(INPUT FOR THIS TASK Opens)
-- ==== Sys2Proof/Machine/Fabric.lean ====
section
/-! DEFINITION. Events of the fabric: requests from other devices, acknowledgements and their absence, delegated lines, loans and
their recall, ports and devices that fail (R373 to R392, R417, R432). -/

namespace Sys2Proof.Machine

/-! A request arrives (R374, R383). -/

/-- The permission a remote operation needs at its target. -/
def remotePerm (op : RemoteOp) : Nat :=
  match op with
  | .read => pR
  | .write => pW
  | .merge _ => pW ||| pA
  | .atom _ _ | .spool _ _ _ _ _ | .spinit | .spqry | .spfls | .arrive _ _ => pA

/-- An operation that bears a write. -/
def remoteWrites (op : RemoteOp) : Bool :=
  match op with
  | .read | .spqry => false
  | .write | .atom _ _ | .merge _ | .spool _ _ _ _ _ | .spinit | .spfls | .arrive _ _ => true

/-- The context of a tenant on this device. -/
def State.tenantCtx (s : State) (tenant : Nat) : Option Nat :=
  (s.contexts.find? fun x => x.tenant == tenant && x.mode != .deleted && x.mode != .lost).map (·.num)

/-- The grant table of a tenant covers a thread's bytes with the permission, KIND 0. -/
def State.covered (s : State) (tenant : Nat) (op : RemoteOp) (a : RemoteAcc) : Bool :=
  s.grants.any fun g => g.1 == tenant && grantAdmits g.2.2 (mkCap 0 tenant a.size (remotePerm op) a.addr)

/-- What one thread's access of a packet comes to: its bytes or its old word, the write time it met or made, the lease end of the
line it read, the flags it raised, and the leaf of the page it read (R197, R218, R376). -/
structure AccDone where
  bytes : List Byte := []
  wts : Nat := 0
  lease : Nat := 0
  flags : BitVec 5 := 0
  leaf : BitVec 64 := 0
deriving DecidableEq, Repr

/-- The lease end of the line at an address. -/
def State.leaseAt (s : State) (w : Who) (va : Nat) : Nat := match s.lineOf w va with | some l => (s.stampOf l).2 | none => 0

/-- One thread's access performed. -/
def State.performAcc (s : State) (w : Who) (op : RemoteOp) (a : RemoteAcc) : State × AccDone :=
  match op with
  | .read =>
    match s.homeRead w a.addr a.size with
    | .ok (b, t, s) =>
      let leaf := match s.leafFor w a.addr with | .ok x => x.1 | .error _ => 0
      (s, { bytes := b, wts := t, lease := s.leaseAt w a.addr, leaf := leaf })
    | .error _ => (s, {})
  | .write =>
    match s.writeVA w a.addr a.data with | .ok (s, t) => (s, { wts := t }) | .error _ => (s, {})
  | .atom o ty =>
    match s.readVA w a.addr 4 with
    | .error _ => (s, {})
    | .ok b =>
      let r := remoteAtom o.toNat ty.toNat (bytesWord b) (bytesWord a.data) a.cmp
      match s.writeVA w a.addr (wordBytes r.1) with
      | .ok (s, t) => (s, { bytes := b, wts := t, flags := r.2 })
      | .error _ => (s, { bytes := b })
  | .merge ty =>
    let r := s.mergeAt w ty.toNat a.addr [bytesWord a.data]
    (r.1, { wts := r.2.1, flags := r.2.2 })
  -- a spool word and an arrival name no node: their object lies in the device's own memory or in a loan (R230, R276)
  | .spool _ _ _ _ _ | .spinit | .spqry | .spfls | .arrive _ _ => (s, {})

/-- A reply with one more access: the largest write time, and the earliest lease end. -/
def replyAdd (r : RemoteReply) (thread : Nat) (d : AccDone) : RemoteReply :=
  { r with values := if d.bytes.isEmpty then r.values else r.values ++ [(thread, d.bytes)], wts := max r.wts d.wts,
           lease := if r.values.isEmpty then d.lease else min r.lease d.lease, flags := r.flags ||| d.flags,
           cl := d.leaf.toNat / 4 % 4, evp := d.leaf.toNat / 64 % 4 }

/-- The accesses of a packet performed in ascending thread order (R375). -/
def performAccs (s : State) (accs : List RemoteAcc) (f : State → RemoteAcc → State × AccDone) : State × RemoteReply :=
  accs.foldl (fun r a => let x := f r.1 a; (x.1, replyAdd r.2 a.thread x.2)) (s, { values := [], wts := 0, failed := [] })

/-- The contributions a packet brings: those to one element are merged by some tree (R382). -/
def State.mergeAccs (s : State) (w : Who) (ty : Nat) (accs : List RemoteAcc) : State × RemoteReply :=
  ((accs.map (·.addr)).eraseDups).foldl (fun r va =>
      let x := r.1.mergeAt w ty va ((accs.filter (·.addr == va)).map fun a => bytesWord a.data)
      (x.1, { r.2 with wts := max r.2.wts x.2.1, flags := r.2.flags ||| x.2.2 }))
    (s, { values := [], wts := 0, failed := [] })

/-- The accesses of a packet performed at its target (R379, R382). -/
def State.performPacket (s : State) (w : Who) (op : RemoteOp) (accs : List RemoteAcc) : State × RemoteReply :=
  match op with
  | .merge ty => s.mergeAccs w ty.toNat accs
  | _ => performAccs s accs fun s a => s.performAcc w op a

/-- The window of the last 2^16 numbers performed for each source (R383). -/
def State.keepPerformed (s : State) (p : Performed) : State :=
  let mine := s.performed.filter fun q => q.source == p.source
  let rest := s.performed.filter fun q => q.source != p.source
  { s with performed := rest ++ (p :: mine).take (2 ^ 16) }

/-- A region this device lends, reached by the physical address LBASE + offset (R388): the request names it by 2^16 plus its
index in place of the tenant. -/
def State.lentRegion (s : State) (tenant : Nat) : Option Lend :=
  if tenant < 2 ^ 16 then none else s.lends.find? fun l => 2 ^ 16 + l.index == tenant

/-- A block of a lent region as a borrower's spool word finds it: its location, its bytes, and, where it is not cached, whether it is
corrupt (R263, R265). -/
def State.lentBlock (s : State) (p tenant : Nat) : SpoolAt × Bool :=
  let old := s.locRead p 64
  ({ va := 0, loc := p, bytes := old, wts := (s.stampOf (p / 64)).1, mask := 0 }, !s.spoolCached tenant p && (spoolForm old).isSome)

/-- A block poisoned for a borrower's word, which is told so (R263). -/
def State.lentPoison (s : State) (b : SpoolAt) : State × AccDone :=
  let s := s.spoolPoison b
  (s, { bytes := s.locRead b.loc 64, wts := (s.stampOf (b.loc / 64)).1 })

/-- The descriptor of a block kept over a write of its line by a spool word. -/
def State.lentPut (s : State) (p clk : Nat) (cells : List Host.Cell) : State × Nat :=
  let desc := s.spools.filter fun d => d.line == p / 64
  let r := s.writeLocs clk cells
  ({ r.1 with spools := desc ++ r.1.spools.filter fun d => d.line != p / 64 }, r.2)

/-- The step of a borrower's ENQ, DEQ, ENQT or DEQT (R263 to R266, R270 to R272, R276): a corrupt block is poisoned, a word that
fits moves its elements between the packet and the slots, where they lie in the region, and the counters; one that does not fit
changes nothing. The answer is the block as the word found it, or poisoned, and the elements that left it. -/
def State.lentSpool (s : State) (l : Lend) (p clk tenant : Nat) (enq part : Bool) (esize n : Nat) (slots : Option Nat) (data : List Byte) :
    State × AccDone :=
  let (b, corrupt) := s.lentBlock p tenant
  let blk := spoolOf b.bytes
  let es := 4 * 2 ^ blk.esize
  let slot (o k : Nat) : Nat := l.base + o + k % 2 ^ blk.caplog * es
  if corrupt then s.lentPoison b
  else
    let s := s.spoolCache tenant tenant p
    let room := if enq then blk.free else blk.count
    let m := if part then min n room else n
    let outside := match slots with | some o => decide (l.size * 2 ^ 21 < o + 2 ^ blk.caplog * es) | none => false
    if blk.esize ≠ esize ∨ room < m ∨ m = 0 ∨ outside = true then (s, { bytes := b.bytes, wts := b.wts })
    else
      let first := if enq then blk.tail else blk.head
      let moved : List (Nat × Nat) := match slots with | some o => (List.range m).map fun k => (k, slot o (first + k)) | none => []
      let out := if enq then [] else moved.flatMap fun q => s.locRead q.2 es
      let s := if enq then (s.writeLocs clk (moved.flatMap fun q => cellsAt q.2 ((data.drop (es * q.1)).take es))).1 else s
      let n := if enq then blk.enqueued m else { blk with head := blk.head + m, free := blk.free + m }
      let r := s.lentPut p clk (cellsAt (p + 4) (leBytes 4 n.head ++ leBytes 4 n.tail ++ leBytes 4 n.free))
      (r.1, { bytes := b.bytes ++ out, wts := r.2 })

/-- The step of a borrower's SPINIT: the line it brings is written, and it is told the block before (R269). -/
def State.lentInit (s : State) (p clk tenant : Nat) (data : List Byte) : State × AccDone :=
  let b := (s.lentBlock p tenant).1
  let r := (s.spoolCache tenant tenant p).lentPut p clk (cellsAt p (data.take 64))
  (r.1, { bytes := b.bytes, wts := r.2 })

/-- The step of a borrower's SPQRY, a read of the block at its home (R242, R274). -/
def State.lentQuery (s : State) (p clk tenant : Nat) : State × AccDone :=
  let (b, corrupt) := s.lentBlock p tenant
  if corrupt then s.lentPoison b
  else
    let s := (s.spoolCache tenant tenant p).readLine (p / 64) clk
    (s, { bytes := b.bytes, wts := b.wts, lease := (s.stampOf (p / 64)).2 })

/-- The step of a borrower's SPFLS: it is told the block, and in one more byte whether a descriptor was written back, 0, or none was
cached, 1 (R275). -/
def State.lentFlush (s : State) (p : Nat) : State × AccDone :=
  let old := s.locRead p 64
  let wts := (s.stampOf (p / 64)).1
  if (spoolOf old).poison then (s, { bytes := old, wts := wts })
  else if s.spools.any fun d => d.line == p / 64 then
    ({ s with spools := s.spools.filter fun d => d.line != p / 64 }.wakeLine (p / 64), { bytes := old ++ [0], wts := wts })
  else (s, { bytes := old ++ [1], wts := wts })

/-- A borrower's arrival at a barrier object: dropped where the object takes none or the tag is not its GEN (R228, R230). It is told
the object before. -/
def State.lentArrive (s : State) (p clk : Nat) (gen : Option Nat) (n : Nat) : State × AccDone :=
  let old := s.locRead p 16
  let b := barOf old
  let drop := !b.valid || gen.any (· != b.gen)
  let r := s.writeLocs clk (cellsAt p (barBytes (if drop then { b with stale := b.stale + 1 } else b.arrive n))) (wake := !drop)
  (r.1, { bytes := old, wts := r.2 })

/-- A borrower's access to a lent region: bytes read or written at its physical address, with the line's timestamps (R242, R388). -/
def State.lentAcc (s : State) (l : Lend) (clk : Nat) (op : RemoteOp) (a : RemoteAcc) : State × AccDone :=
  let p := l.base + a.addr
  if l.size * 2 ^ 21 < a.addr + a.size then (s, {})
  else
    let old := s.locRead p a.size
    match op with
    | .read =>
      let s := s.readLine (p / 64) clk
      let x := s.stampOf (p / 64)
      (s, { bytes := old, wts := x.1, lease := x.2 })
    | .write =>
      let r := s.writeLocs clk (cellsAt p a.data)
      (r.1, { wts := r.2 })
    | .atom o ty =>
      let n := remoteAtom o.toNat ty.toNat (bytesWord old) (bytesWord a.data) a.cmp
      let r := s.writeLocs clk (cellsAt p (wordBytes n.1))
      (r.1, { bytes := old, wts := r.2, flags := n.2 })
    | .merge ty =>
      let n := remoteAtom 0 ty.toNat (bytesWord old) (bytesWord a.data) 0
      let r := s.writeLocs clk (cellsAt p (wordBytes n.1))
      (r.1, { wts := r.2, flags := n.2 })
    | .spool enq part esize n slots =>
      s.lentSpool l p clk (2 ^ 16 + l.index) enq part esize.toNat n.toNat (slots.map (·.toNat)) a.data
    | .spinit => s.lentInit p clk (2 ^ 16 + l.index) a.data
    | .spqry => s.lentQuery p clk (2 ^ 16 + l.index)
    | .spfls => s.lentFlush p
    | .arrive gen n => s.lentArrive p clk (gen.map (·.toNat)) n.toNat

/-- REMOTE_REQUEST (subj request): a number already performed or refused is only answered again; a write-bearing request without
accesses is its port's question about a number, which is then refused; else each thread is checked against this device's grant
table, a page that is not present is posted to the tenant's own context, and the accesses are
performed (R374, R375, R383, R384). -/
def execRemoteRequest (s : State) : Out :=
  let q := s.subj.request
  .next (match s.performed.find? fun p => remoteWrites q.op && p.source == q.source && p.seqno == q.seqno with
    | some p => { s with sentReply := p.reply }
    | none =>
      let answer (s : State) (r : RemoteReply) : State :=
        let s : State := { s with sentReply := r }
        if remoteWrites q.op then s.keepPerformed { source := q.source, seqno := q.seqno, reply := r } else s
      let none' : RemoteReply := { values := [], wts := 0, failed := q.accs.map (·.thread) }
      if q.accs.isEmpty && remoteWrites q.op then
        { s with sentReply := none' }.keepPerformed { source := q.source, seqno := q.seqno, refused := true, reply := none' }
      else match s.lentRegion q.tenant, s.tenantCtx q.tenant with
      | some l, _ =>
        let r := performAccs s q.accs fun s a => s.lentAcc l q.clock q.op a
        answer r.1 r.2
      | none, none => answer s none'
      | none, some x =>
        let good := q.accs.filter (s.covered q.tenant q.op)
        let bad := q.accs.filter fun a => !s.covered q.tenant q.op a
        let w : Who := { ctx := x, clk := q.clock }
        match good.findSome? fun a => s.firstBad w a.addr a.size (remoteWrites q.op) with
        | some (.page r va) => s.postFault { ctx := x, cause := cXLTF, detail := r, source := 1, answer := true, addr := va }
        | some .moving => s
        | some (.fail _) => answer s none'
        | none =>
          let r := s.performPacket w q.op good
          answer r.1 { r.2 with failed := bad.map (·.thread) })

/-! Answers to this device's packets (R374, R380, R383 to R385). -/

/-- The key of a packet among those outstanding: its target, plus 2^24 for one that bears no write. -/
def Outstanding.key (o : Outstanding) : Nat := if o.writes then o.node else o.node + 2 ^ 24

/-- The outstanding packet of a key and number. -/
def State.packetOut (s : State) (key seqno : Nat) : Option Outstanding :=
  s.outstanding.find? fun o => o.key == key && o.seqno == seqno

/-- An outstanding packet changed. -/
def State.modPacket (s : State) (o : Outstanding) (f : Outstanding → Outstanding) : State :=
  { s with outstanding := s.outstanding.map fun p => if p.key == o.key && p.seqno == o.seqno then f p else p }

/-- The outcome of a write-bearing packet kept with its course until LSEQ reads it (R384). -/
def State.keepOutcome (s : State) (o : Outstanding) (x : PktOutcome) : State :=
  if !o.writes then s
  else s.modCourse o.course fun c =>
    { c with sent := c.sent.map fun p => if p.node == o.node && p.seqno == o.seqno && p.outcome == .unknown then { p with outcome := x } else p }

/-- The flags of a completed word, all its packets resolved: they enter %fpflags at once, in the course's checkpoint too, for the
word has completed (R124, log 95). -/
def Course.flagsIn (c : Course) (word : Nat) : Course :=
  match c.wordFlags.lookup word with
  | none => c
  | some f =>
    { c with core := { c.core with fpflags := c.core.fpflags ||| f }, ckpt := { c.ckpt with fpflags := c.ckpt.fpflags ||| f },
             wordFlags := c.wordFlags.filter fun x => x.1 != word }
(INPUT FOR THIS TASK Closes)
TASK DIRECTIONS >> Above are the entries. Copy exactly the part that opens with the line containing "if blk.esize ≠" and closes with the line containing "b.bytes, wts := r.2", and no more.

ANSWER TO THE EXERCISE >>
    if blk.esize ≠ esize ∨ room < m ∨ m = 0 ∨ outside = true then (s, { bytes := b.bytes, wts := b.wts })
    else
      let first := if enq then blk.tail else blk.head
      let moved : List (Nat × Nat) := match slots with | some o => (List.range m).map fun k => (k, slot o (first + k)) | none => []
      let out := if enq then [] else moved.flatMap fun q => s.locRead q.2 es
      let s := if enq then (s.writeLocs clk (moved.flatMap fun q => cellsAt q.2 ((data.drop (es * q.1)).take es))).1 else s
      let n := if enq then blk.enqueued m else { blk with head := blk.head + m, free := blk.free + m }
      let r := s.lentPut p clk (cellsAt (p + 4) (leBytes 4 n.head ++ leBytes 4 n.tail ++ leBytes 4 n.free))
      (r.1, { bytes := b.bytes ++ out, wts := r.2 })

/-- The step of a borrower's SPINIT: the line it brings is written, and it is told the block before (R269). -/
def State.lentInit (s : State) (p clk tenant : Nat) (data : List Byte) : State × AccDone :=
  let b := (s.lentBlock p tenant).1
  let r := (s.spoolCache tenant tenant p).lentPut p clk (cellsAt p (data.take 64))
  (r.1, { bytes := b.bytes, wts := r.2 })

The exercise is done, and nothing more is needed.